И я вспомнил Маргариту Сергеевну. Ее страсть к винограду. Темные ягоды постоянно лежали в хрустальной вазочке на оцарапанном библиотечном столе. В августе и сентябре достать виноград было не проблемой – ленивые местные продавали его за бесценок перекупщикам, а более предприимчивые ездили торговать в Севастополь, Симферополь, Харьков, Днепропетровск, – но где Маргарита Сергеевна, предпочитавшая крупную несколько перезревшую «Молдову», брала любимый сорт в иное время, не знаю.
– Плодитесь коровы, ибо жизнь скоротечна, – декламировала она, отправляя виноградинки в чересчур большой, как у Стивена Тайлера, рот, – писал южноамериканский классик магического реализма, переиначивая первоисточник, в котором, помимо прочего, сказано: «Жена твоя, как лоза виноградная плодоносная…»
– Ага, – кивал я, не понимая, к чему мне знать это.

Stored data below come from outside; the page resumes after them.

-- ==== Sys2Proof/Machine/HostPort.lean ====
section
/-! DEFINITION. The host's moves (rules R238, R264, R271): what the outside world may do to the state between
two steps. The step is the block's move; it never calls these. -/

namespace Sys2Proof.Machine

/-- The host sends bytes: they stand on the command stream after those already there (R56, R264). -/
def State.hostSend (s : State) (bytes : List Byte) : State := { s with cmd := s.cmd ++ bytes }

/-- The host says which digest bytes it will take from now on (R57, R264). -/
def State.hostWilling (s : State) (taking : Taking) : State := { s with taking := taking }

/-- The host applies `rst` and restarts the command stream with `stream` (R260, R264; log 6). -/
def State.hostRst (s : State) (stream : List Byte) : State := { s with rst := some stream }

end Sys2Proof.Machine
end

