-- ==== Sys2Proof/Certificates/Slice0/Obligations.lean ====
section
/-! DEFINITION. The statements about the block, from the numbered rules of the spec. `log n` names
notes/assumptions/n.md where a clause is the model's choice. -/

open Sys2Proof Sys2Proof.Machine

/-! ## Encoding -/

/-- Decoding the bytes of a command gives the command back, LEN at every value its 24 bits hold, and leaves the
bytes after the word (R71 to R75). -/
def Obligations.DecodeOfEncodeIsTheCommand : Prop :=
  ∀ (i : Instr) (rest : List Byte), i.wellFormed = true → decode (encode i ++ rest) = .command i rest

/-- Each word has one meaning: what decodes to a command is that command's own 4 bytes (R72, R73, R76). -/
def Obligations.EncodeOfDecodeIsTheWord : Prop :=
  ∀ (bs : List Byte) (i : Instr) (rest : List Byte), decode bs = .command i rest →
    i.wellFormed = true ∧ bs = encode i ++ rest

/-- R76, R224: the illegal words are those with OPC 0x00 or 0x04 to 0xFF and those with OPC 0x02 or 0x03 and bits
31:8 not 0; each raises ILLEGAL_CMD in ABSORBING and in FINALIZED alike, its 4 bytes taken and nothing more, and
every other word runs the one command it encodes. -/
def Obligations.WordRunsItsCommandOrRaisesIllegalCmd : Prop :=
  ∀ (s : State) (w : CmdWord) (rest : List Byte), s.Accepting → s.cmd = bytesOfWord w ++ rest →
    ((w.toNat % 256 = 0 ∨ 4 ≤ w.toNat % 256 ∨
        ((w.toNat % 256 = 2 ∨ w.toNat % 256 = 3) ∧ w.toNat / 256 ≠ 0)) →
      step s = .next { s with cmd := rest, phase := .fault, err := .illegalCmd }) ∧
    (¬ (w.toNat % 256 = 0 ∨ 4 ≤ w.toNat % 256 ∨
        ((w.toNat % 256 = 2 ∨ w.toNat % 256 = 3) ∧ w.toNat / 256 ≠ 0)) →
      ∃ i : Instr, i.wellFormed = true ∧ encodeWord i = w ∧ step s = exec i { s with cmd := rest })

/-- The encoding examples of R80 and two of the decoding vectors: one word for each command, one with a
reserved field and one with a reserved opcode. -/
def Obligations.SampleWordsDecode : Prop :=
  decode [0x01#8, 0x03#8, 0x00#8, 0x00#8, 0x61#8, 0x62#8, 0x63#8] =
      .command (.update 3) [0x61#8, 0x62#8, 0x63#8] ∧
  decode [0x01#8, 0x88#8, 0x00#8, 0x00#8] = .command (.update 136) [] ∧
  decode [0x01#8, 0xff#8, 0xff#8, 0xff#8] = .command (.update 16777215) [] ∧
  decode [0x02#8, 0x00#8, 0x00#8, 0x00#8] = .command .finalize [] ∧
  decode [0x03#8, 0x00#8, 0x00#8, 0x00#8] = .command .reset [] ∧
  decode [0x02#8, 0x01#8, 0x00#8, 0x00#8] = .illegal .reservedField [] ∧
  decode [0x00#8, 0x00#8, 0x00#8, 0x00#8] = .illegal .reservedOpcode []

/-- LEN is `w[31:8]`, unsigned and not scaled (R74). -/
def Obligations.LenIsTheUpper24Bits : Prop :=
  ∀ w : CmdWord, w.toNat % 256 = 1 → decodeWord w = .ok (.update (w.toNat / 256))

/-- R59: the word of 4 stream bytes is `b0 | b1 << 8 | b2 << 16 | b3 << 24`, as a number, and the bytes a word
is sent as are those 4 bytes in that order. -/
def Obligations.CommandWordIsLittleEndian : Prop :=
  ∀ b0 b1 b2 b3 : Byte,
    (wordOfBytes b0 b1 b2 b3).toNat =
      b0.toNat + b1.toNat * 2 ^ 8 + b2.toNat * 2 ^ 16 + b3.toNat * 2 ^ 24 ∧
    bytesOfWord (wordOfBytes b0 b1 b2 b3) = [b0, b1, b2, b3]
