-- ==== Sys2Proof/Laws/Step.lean ====
section
/-! SUPPORT. What one step can do, said once. -/

namespace Sys2Proof.Machine

/-- In a phase that accepts commands: a wait for the word, an illegal word, a command, or an UPDATE that goes on. -/
theorem fetchCommand_cases (s : State) :
    (s.pending = none ∧ s.cmd.length < 4 ∧ fetchCommand s = .settle s) ∨
    (∃ why rest, s.pending = none ∧ decode s.cmd = .illegal why rest ∧
      fetchCommand s = .settle (State.raise { s with cmd := rest } .illegalCmd)) ∨
    (∃ i rest, s.pending = none ∧ decode s.cmd = .command i rest ∧
      fetchCommand s = .run i { s with cmd := rest }) ∨
    (∃ len, s.pending = some len ∧
      fetchCommand s = .run (.update len) { s with pending := none }) := by
  cases hp : s.pending with
  | some len => exact .inr (.inr (.inr ⟨len, rfl, by simp only [fetchCommand, hp]⟩))
  | none =>
    cases hd : decode s.cmd with
    | needMore =>
      exact .inl ⟨rfl, decode_eq_needMore.mp hd, by simp only [fetchCommand, hp, fetchWord, hd]⟩
    | illegal why rest =>
      exact .inr (.inl ⟨why, rest, rfl, rfl, by simp only [fetchCommand, hp, fetchWord, hd]⟩)
    | command i rest =>
      exact .inr (.inr (.inl ⟨i, rest, rfl, rfl, by simp only [fetchCommand, hp, fetchWord, hd]⟩))

/-- The order in which a step looks. -/
theorem fetch_cases (s : State) :
    (∃ stream, s.rst = some stream ∧ fetch s = .settle (s.applyRst stream)) ∨
    (s.rst = none ∧ s.digest ≠ [] ∧ fetch s = .settle s.hostTake) ∨
    (s.rst = none ∧ s.digest = [] ∧ s.phase = .fault ∧ fetch s = .settle s) ∨
    (s.rst = none ∧ s.digest = [] ∧ s.phase ≠ .fault ∧ fetch s = fetchCommand s) := by
  cases hr : s.rst with
  | some stream => exact .inl ⟨stream, rfl, by simp only [fetch, hr]⟩
  | none =>
    cases hd : s.digest with
    | cons b more => exact .inr (.inl ⟨rfl, by simp, by simp only [fetch, hr, hd]⟩)
    | nil =>
      rcases phase_cases s.phase with hp | hp | hp
      · exact .inr (.inr (.inr ⟨rfl, rfl, by simp [hp], by simp only [fetch, hr, hd, hp]⟩))
      · exact .inr (.inr (.inr ⟨rfl, rfl, by simp [hp], by simp only [fetch, hr, hd, hp]⟩))
      · exact .inr (.inr (.inl ⟨rfl, rfl, hp, by simp only [fetch, hr, hd, hp]⟩))

theorem step_of_settle {s t : State} (h : fetch s = .settle t) : step s = .next t := by
  rw [step, h]

theorem step_of_run {s t : State} {i : Instr} (h : fetch s = .run i t) : step s = exec i t := by
  rw [step, h]

/-- `rst` comes first. -/
theorem step_of_rst {s : State} {stream : List Byte} (h : s.rst = some stream) :
    step s = .next (s.applyRst stream) :=
  step_of_settle (by simp only [fetch, h])

/-- Then the digest bytes the host has not taken. -/
theorem step_of_digest {s : State} (hr : s.rst = none) (hd : s.digest ≠ []) :
    step s = .next s.hostTake := by
  apply step_of_settle
  cases hb : s.digest with
  | nil => exact absurd hb hd
  | cons b more => simp only [fetch, hr, hb]

/-- Then FAULT. -/
theorem step_of_fault {s : State} (hr : s.rst = none) (hd : s.digest = []) (hp : s.phase = .fault) :
    step s = .next s :=
  step_of_settle (by simp only [fetch, hr, hd, hp])

/-- Then the command in progress or the next word. -/
theorem fetch_of_accepting {s : State} (hr : s.rst = none) (hd : s.digest = []) (hp : s.phase ≠ .fault) :
    fetch s = fetchCommand s := by
  rcases phase_cases s.phase with h | h | h
  · simp only [fetch, hr, hd, h]
  · simp only [fetch, hr, hd, h]
  · exact absurd h hp

/-- Everything one step can do: the hardware reset, a hand-over of digest bytes, nothing in FAULT, a wait for
a command word, an illegal word, or a command. -/
theorem step_cases {s t : State} (h : step s = .next t) :
    (∃ stream, s.rst = some stream ∧ t = s.applyRst stream) ∨
    (s.rst = none ∧ s.digest ≠ [] ∧ t = s.hostTake) ∨
    (s.rst = none ∧ s.digest = [] ∧ s.phase = .fault ∧ t = s) ∨
    (s.rst = none ∧ s.digest = [] ∧ s.phase ≠ .fault ∧ s.pending = none ∧ s.cmd.length < 4 ∧ t = s) ∨
    (∃ why rest, s.rst = none ∧ s.digest = [] ∧ s.phase ≠ .fault ∧ s.pending = none ∧
      decode s.cmd = .illegal why rest ∧ t = State.raise { s with cmd := rest } .illegalCmd) ∨
    (∃ i rest, s.rst = none ∧ s.digest = [] ∧ s.phase ≠ .fault ∧ s.pending = none ∧
      decode s.cmd = .command i rest ∧ exec i { s with cmd := rest } = .next t) ∨
    (∃ len, s.rst = none ∧ s.digest = [] ∧ s.phase ≠ .fault ∧ s.pending = some len ∧
      exec (.update len) { s with pending := none } = .next t) := by
  rcases fetch_cases s with ⟨b, hr, hf⟩ | ⟨hr, hd, hf⟩ | ⟨hr, hd, hp, hf⟩ | ⟨hr, hd, hp, hf⟩
  · rw [step_of_settle hf] at h
    cases h
    exact .inl ⟨b, hr, rfl⟩
  · rw [step_of_settle hf] at h
    cases h
    exact .inr (.inl ⟨hr, hd, rfl⟩)
  · rw [step_of_settle hf] at h
    cases h
    exact .inr (.inr (.inl ⟨hr, hd, hp, rfl⟩))
  · rcases fetchCommand_cases s with ⟨hn, hc, hg⟩ | ⟨why, rest, hn, hw, hg⟩ | ⟨i, rest, hn, hw, hg⟩ |
      ⟨len, hl, hg⟩
    · rw [step_of_settle (hf.trans hg)] at h
      cases h
      exact .inr (.inr (.inr (.inl ⟨hr, hd, hp, hn, hc, rfl⟩)))
    · rw [step_of_settle (hf.trans hg)] at h
      cases h
      exact .inr (.inr (.inr (.inr (.inl ⟨why, rest, hr, hd, hp, hn, hw, rfl⟩))))
    · rw [step_of_run (hf.trans hg)] at h
      exact .inr (.inr (.inr (.inr (.inr (.inl ⟨i, rest, hr, hd, hp, hn, hw, h⟩)))))
    · rw [step_of_run (hf.trans hg)] at h
      exact .inr (.inr (.inr (.inr (.inr (.inr ⟨len, hr, hd, hp, hl, h⟩)))))

/-! ## Several steps -/

theorem runSteps_zero (s : State) : runSteps 0 s = .next s := rfl

/-- The first step of a run. -/
theorem runSteps_succ {s t : State} (h : step s = .next t) (n : Nat) : runSteps (n + 1) s = runSteps n t := by
  rw [runSteps, h]

/-- A state a step does not change is never left. -/
theorem runSteps_of_fixed {s : State} (h : step s = .next s) (n : Nat) : runSteps n s = .next s := by
  induction n with
  | zero => rfl
  | succ n ih => rw [runSteps_succ h, ih]

end Sys2Proof.Machine
end

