theorem step_of_command {i : Instr} {rest : List Byte} (hw : decode s.cmd = .command i rest) :
    step s = exec i { s with cmd := rest } :=
  step_of_run (by rw [ha.fetch_eq, fetchWord, hw])

/-- The word of a command stands next on the stream: the step is that command, its word taken. -/
theorem step_of_encode {i : Instr} (hi : i.wellFormed = true) {rest : List Byte} (hc : s.cmd = encode i ++ rest) :
    step s = exec i { s with cmd := rest } :=
  step_of_command ha (by rw [hc, decode_encode hi])

end Accepting

/-- An UPDATE that waits goes on. -/
theorem step_of_pending {s : State} (hr : s.rst = none) (hd : s.digest = []) (hp : s.phase ≠ .fault) {len : Nat}
    (hl : s.pending = some len) : step s = exec (.update len) { s with pending := none } :=
  step_of_run (by rw [fetch_of_accepting hr hd hp, fetchCommand, hl])

/-- In FINALIZED every command but RESET raises USE_AFTER_FINAL (R225). -/
theorem exec_of_finalized {s : State} (hp : s.phase = .finalized) {i : Instr} (hi : i ≠ .reset) :
    exec i s = .next (s.raise .useAfterFinal) := by
  cases i with
  | update len => exact execUpdate_finalized hp len
  | finalize => exact execFinalize_finalized hp
  | reset => exact absurd rfl hi

/-! ## What shows outside -/

/-- `u` shows what `t` shows, the digest bytes aside: the side ports, the command stream and the counts of digest
bytes are functions of these fields. -/
structure State.ShowsAs (u t : State) : Prop where
  variant : u.variant = t.variant
  bufsz : u.bufsz = t.bufsz
  phase : u.phase = t.phase
  err : u.err = t.err
  pending : u.pending = t.pending
  cmd : u.cmd = t.cmd
  taking : u.taking = t.taking
  digestLength : u.digest.length = t.digest.length
  receivedLength : u.received.length = t.received.length

theorem State.ShowsAs.status_eq {u t : State} (h : u.ShowsAs t) : u.status = t.status := by
  rw [State.status, State.status, h.err, h.bufsz, h.phase]

theorem State.ShowsAs.paramO_eq {u t : State} (h : u.ShowsAs t) : u.paramO = t.paramO := by
  rw [State.paramO, State.paramO, h.variant]

theorem State.ShowsAs.statusO_eq {u t : State} (h : u.ShowsAs t) : u.statusO = t.statusO := by
  have hempty : u.digest.isEmpty = t.digest.isEmpty := by
    rw [Bool.eq_iff_iff, List.isEmpty_iff, List.isEmpty_iff, ← List.length_eq_zero_iff, h.digestLength,
      List.length_eq_zero_iff]
  rw [State.statusO, State.statusO, State.commandInProgress, State.commandInProgress, h.pending, hempty,
    h.status_eq]

/-- Both take the same number of bytes from streams of the same length. -/
theorem State.ShowsAs.hostTake {u t : State} (h : u.ShowsAs t) : u.hostTake.ShowsAs t.hostTake := by
  obtain ⟨hvariant, hbufsz, hphase, herr, hpending, hcmd, htaking, hdigest, hreceived⟩ := h
  unfold State.hostTake
  rw [htaking]
  split
  · exact ⟨hvariant, hbufsz, hphase, herr, hpending, hcmd, rfl, rfl, by simp [hdigest, hreceived]⟩
  · exact ⟨hvariant, hbufsz, hphase, herr, hpending, hcmd, by simp [hdigest], by simp [hdigest],
      by simp [hdigest, hreceived]⟩

theorem State.ShowsAs.outWrite {u t : State} (h : u.ShowsAs t) {d e : List Byte} (hlen : d.length = e.length) :
    (u.outWrite d).ShowsAs (t.outWrite e) := by
  have hwaiting : ({ u with digest := u.digest ++ d } : State).ShowsAs { t with digest := t.digest ++ e } :=
    ⟨h.variant, h.bufsz, h.phase, h.err, h.pending, h.cmd, h.taking, by simp [h.digestLength, hlen],
      h.receivedLength⟩
  exact hwaiting.hostTake

/-- `s` with another sponge state and other buffer contents. -/
def State.withHidden (s : State) (S : Sponge) (buf : List Byte) : State := { s with sponge := S, buf := buf }

theorem State.withHidden_showsAs {s : State} {buf : List Byte} (S : Sponge) (hlen : buf.length = s.bufsz) :
    (s.withHidden S buf).ShowsAs s :=
  ⟨rfl, hlen, rfl, rfl, rfl, rfl, rfl, rfl, rfl⟩

/-- The host's taking does not look at the session. -/
theorem State.hostTake_withHidden (s : State) (S : Sponge) (buf : List Byte) :
    (s.withHidden S buf).hostTake = s.hostTake.withHidden S buf := by
  unfold State.hostTake State.withHidden
  cases s.taking <;> rfl

/-- What a command does with other hidden state shows as what it does with this, and gives the same digest bytes
unless the phase changed. -/
theorem exec_withHidden {i : Instr} {s t : State} (S : Sponge) {buf : List Byte} (hbuf : s.bufsz < rate s.variant)
    (hlen : buf.length = s.bufsz) (h : exec i s = .next t) :
    ∃ u, exec i (s.withHidden S buf) = .next u ∧ u.ShowsAs t ∧
      (t.phase = s.phase → u.digest = t.digest ∧ u.received = t.received) := by
  rcases exec_cases h with ⟨hp, rfl⟩ | ⟨hp, hi, rfl⟩ | ⟨hp, rfl, rfl⟩ | ⟨len, rfl, hp, hc, rfl⟩ |
    ⟨p, rest, rfl, hp, hc, rfl⟩ | ⟨rfl, hp, rfl⟩
  · exact ⟨_, exec_of_fault (s := t.withHidden S buf) hp i, State.withHidden_showsAs S hlen, fun _ => ⟨rfl, rfl⟩⟩
  · exact ⟨_, exec_of_finalized (s := s.withHidden S buf) hp hi,
      State.withHidden_showsAs (s := s.raise .useAfterFinal) S hlen, fun _ => ⟨rfl, rfl⟩⟩
  · exact ⟨_, execReset_clears (s := s.withHidden S buf) hp,
      State.withHidden_showsAs (s := s.clearSession) zeroSponge rfl, fun _ => ⟨rfl, rfl⟩⟩
  · exact ⟨_, execUpdate_waits (s := s.withHidden S buf) hp hc,
      State.withHidden_showsAs (s := { s with pending := some len }) S hlen, fun _ => ⟨rfl, rfl⟩⟩
  · have hkept : (absorbChunk permute (rate s.variant) S buf p).2.length =
        (absorbChunk permute (rate s.variant) s.sponge s.buf p).2.length := by
      rw [length_absorbChunk permute s.variant S (hlen.trans_lt hbuf), hlen,
        length_absorbChunk permute s.variant s.sponge hbuf]
    exact ⟨_, execUpdate_chunk (s := s.withHidden S buf) hp hc,
      ⟨rfl, hkept, rfl, rfl, rfl, rfl, rfl, rfl, rfl⟩, fun _ => ⟨rfl, rfl⟩⟩
  · refine ⟨_, execFinalize_absorbing (s := s.withHidden S buf) hp, State.ShowsAs.outWrite ?_ ?_, fun hsame => ?_⟩
    · exact ⟨rfl, rfl, rfl, rfl, rfl, rfl, rfl, rfl, rfl⟩
    · simp [State.withHidden]
    · rw [State.outWrite_phase, hp] at hsame
      cases hsame

/-- What a step does with other hidden state shows as what it does with this, and gives the same digest bytes
unless the phase changed (R35). -/
theorem step_withHidden {s t : State} (S : Sponge) {buf : List Byte} (hbuf : s.bufsz < rate s.variant)
    (hlen : buf.length = s.bufsz) (h : step s = .next t) :
    ∃ u, step (s.withHidden S buf) = .next u ∧ u.ShowsAs t ∧
      (t.phase = s.phase → u.digest = t.digest ∧ u.received = t.received) := by
  rcases step_cases h with ⟨stream, hr, rfl⟩ | ⟨hr, hd, rfl⟩ | ⟨hr, hd, hp, rfl⟩ | ⟨hr, hd, hp, hn, hc, rfl⟩ |
    ⟨why, rest, hr, hd, hp, hn, hw, rfl⟩ | ⟨i, rest, hr, hd, hp, hn, hw, hrun⟩ | ⟨len, hr, hd, hp, hl, hrun⟩
  · exact ⟨_, step_of_rst hr, State.withHidden_showsAs (s := s.applyRst stream) zeroSponge rfl,
      fun _ => ⟨rfl, rfl⟩⟩
  · have hstep := step_of_digest (s := s.withHidden S buf) hr hd
    rw [State.hostTake_withHidden] at hstep
    exact ⟨_, hstep, State.withHidden_showsAs S (by simpa [State.bufsz] using hlen), fun _ => ⟨rfl, rfl⟩⟩
  · exact ⟨_, step_of_fault (s := t.withHidden S buf) hr hd hp, State.withHidden_showsAs S hlen,
      fun _ => ⟨rfl, rfl⟩⟩
  · exact ⟨_, step_of_short (s := t.withHidden S buf) ⟨hr, hn, hd, hp⟩ hc, State.withHidden_showsAs S hlen,
      fun _ => ⟨rfl, rfl⟩⟩
  · exact ⟨_, step_of_illegal (s := s.withHidden S buf) ⟨hr, hn, hd, hp⟩ hw,
      State.withHidden_showsAs (s := State.raise { s with cmd := rest } .illegalCmd) S hlen,
      fun _ => ⟨rfl, rfl⟩⟩
  · obtain ⟨u, hu, hresult⟩ := exec_withHidden (s := { s with cmd := rest }) S hbuf hlen hrun
    exact ⟨u, (step_of_command (s := s.withHidden S buf) ⟨hr, hn, hd, hp⟩ hw).trans hu, hresult⟩
  · obtain ⟨u, hu, hresult⟩ := exec_withHidden (s := { s with pending := none }) S hbuf hlen hrun
    exact ⟨u, (step_of_pending (s := s.withHidden S buf) hr hd hp hl).trans hu, hresult⟩

/-! ## The statements -/

/-- Settles O16, by the cases of a step and then of a command. -/
theorem stepKeepsTheInvariant : Obligations.StepKeepsTheInvariant :=
  fun _ _ => step_keeps_inv

/-- Settles O11: each field of STATUS read back, BUFSZ inside its byte by the buffer bound. -/
theorem statusFields : Obligations.StatusFields := by
  refine ⟨fun s hinv => ?_, fun v => (State.resetOf_fresh v).status_eq_zero, fun s bytes taking => ⟨rfl, rfl, rfl⟩⟩
  obtain ⟨hphase, hlow, hbufsz, herr, hhigh⟩ := s.status_fields
  refine ⟨?_, hlow, ?_, ?_, hhigh⟩
  · rw [hphase]
    cases s.phase <;> rfl
  · rw [hbufsz, toNat_ofNat_of_le_rate hinv.bufBound.le]
  · rw [herr]
    cases s.err <;> rfl

/-- Settles O46: one clause per row, each by the equation of the step it makes. -/
theorem phaseTransitions : Obligations.PhaseTransitions := by
  refine ⟨?update, ?finalize, ?reset, ?illegal, ?useAfterFinal, ?fault, ?rst⟩
  case update =>
    intro s p rest ha hp hlen hc
    rw [updateBytes, List.append_assoc] at hc
    have hstep := step_of_encode ha (wellFormed_update.mpr hlen) hc
    exact ⟨_, hstep.trans (execUpdate_chunk (s := { s with cmd := p ++ rest }) hp rfl), hp, ha.notPending⟩
  case finalize =>
    intro s rest ha hp hc
    exact ⟨_, (step_of_encode ha rfl hc).trans (execFinalize_absorbing hp), State.outWrite_phase _ _⟩
  case reset =>
    intro s rest hinv ha hc
    exact ⟨_, (step_of_encode ha rfl hc).trans (execReset_clears ha.notFault), rfl,
      State.clearSession_fresh (hinv.err_none ha.notFault)⟩
  case illegal =>
    intro s why rest ha hw
    exact ⟨_, step_of_illegal ha hw, rfl, rfl⟩
  case useAfterFinal =>
    intro s i rest ha hp hi hw
    exact ⟨_, (step_of_command ha hw).trans (exec_of_finalized (s := { s with cmd := rest }) hp hi), rfl, rfl⟩
  case fault =>
    intro s hinv hp hr
    exact ⟨s, step_of_fault hr (hinv.digest_nil_of_fault hp) hp, hp, rfl⟩
  case rst =>
    intro s stream hr
    exact ⟨_, step_of_rst hr, rfl, s.applyRst_fresh stream⟩
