-- ==== Sys2Proof/Machine/TimerFields.lean ====
section
/-! DEFINITION. The timer register fields and timer control bits (spec/43_timer_fields.md): C2_TMR_CFG, TCTL_PACK,
TCNT_PACK, C2_TF_GET, C2_TF_CLR. -/

namespace Sys2Proof.Machine

/-- `timer_c2(c, r, i)`: TI/TP, TF and TIE cleared, then TI/TP and TIE as requested (R170). -/
def timerC2 (c : Byte) (r i : Bool) : Byte :=
  (c &&& 0xEA#8) ||| (if r then 0x10#8 else 0x00#8) ||| (if i then 0x01#8 else 0x00#8)

/-- C2_TMR_CFG (R171). -/
def execC2TmrCfg (c2 : Byte) (rep ie : Bool) (s : State) : Host.Outcome State Fault Refusal :=
  complete false { r0 := timerC2 c2 rep ie } s

/-- `timer_ctl(e, s)`: the enable bit and the clock-source code, or 0x00 when disabled (R173). -/
def timerCtl (e : Bool) (src : BitVec 2) : Byte := if e then 0x80#8 ||| src.setWidth 8 else 0x00#8

/-- TCTL_PACK (R174). -/
def execTctlPack (en : Bool) (src : BitVec 2) (s : State) : Host.Outcome State Fault Refusal :=
  complete false { r0 := timerCtl en src } s

/-- TCNT_PACK: the counter is raw binary (R175, R176). -/
def execTcntPack (count : Byte) (s : State) : Host.Outcome State Fault Refusal :=
  complete false { r0 := count } s

/-- C2_TF_GET: RFLAG is TF, every lane is 0 (R178, R157). -/
def execC2TfGet (c2 : Byte) (s : State) : Host.Outcome State Fault Refusal :=
  complete (tfBit c2) {} s

/-- C2_TF_CLR: control2 with TF cleared (R180). -/
def execC2TfClr (c2 : Byte) (s : State) : Host.Outcome State Fault Refusal :=
  complete false { r0 := c2 &&& 0xFB#8 } s

end Sys2Proof.Machine
end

– Священный плод, подаренный нам богами. Символ плодородия, изобилия, богатства, а в христианстве – символ духовной жизни…
Тогда я слушал Маргариту Сергеевну невнимательно, между делом, листая библиотечные книги, но сейчас, идя навстречу решению, мне вдруг отчетливо вспомнились ее слова, и, видимо, не случайно.
Я свернул к виноградникам, прошел мимо тополиной рощи и бывшего винзавода, одно из помещений которого переделали под склад кормов. Здесь продавали овес, пшено, ячмень, комбикорм. Чаще всего мы приходили сюда с мамой, и я, жутко стесняясь, тащил за собой древнюю коляску с оторванными планками и расшатанными колесами. Ведь большинство приезжало на машинах; да и мы сами, когда был жив дед, поступали так же. Два беззубых татарина в замусоленных желтых комбинезонах взваливали на скрипящую тележку мешок комбикорма, и я брел назад, думая, что лучше бы пер его на себе, чем на этой древней жалкой развалине.
Сразу за винзаводом начинались виноградники, большую часть которых вырубили при Горбачеве. Дело последнего генсека завершили возвратившиеся из Турции и Узбекистана татары, уничтожавшие виноградники и захватавшие освободившуюся землю. На ней они лепили уродливые конструкции из ракушечного камня, похожие на туалетные будки, становившиеся затем полноценными домами.
Но кое-где – в основном, на склонах – виноградники уцелели. Они стояли дикие, бесхозные, никому ненужные. Изредка сюда приходили люди, собирали урожай, пуская его на вино. Но преимущественно гуляли, выпивали, курили щедро растущую в Бахчисарайском районе коноплю, пыхали клеем, бензином, ширялись.
Отец рассказывал, что в виноградниках – тех, что ближе к заброшенной конюшне, – нашли четыре трупа: «ширнулись дерьмом». «Наверное, – выпивая, размышлял отец, – цыгане дрянь продали». В то время через село и, правда, шли цыгане, стояли лагерем в пойме. Их не любили. И в итоге русские и украинцы, объединившись с татарами, разогнали табор.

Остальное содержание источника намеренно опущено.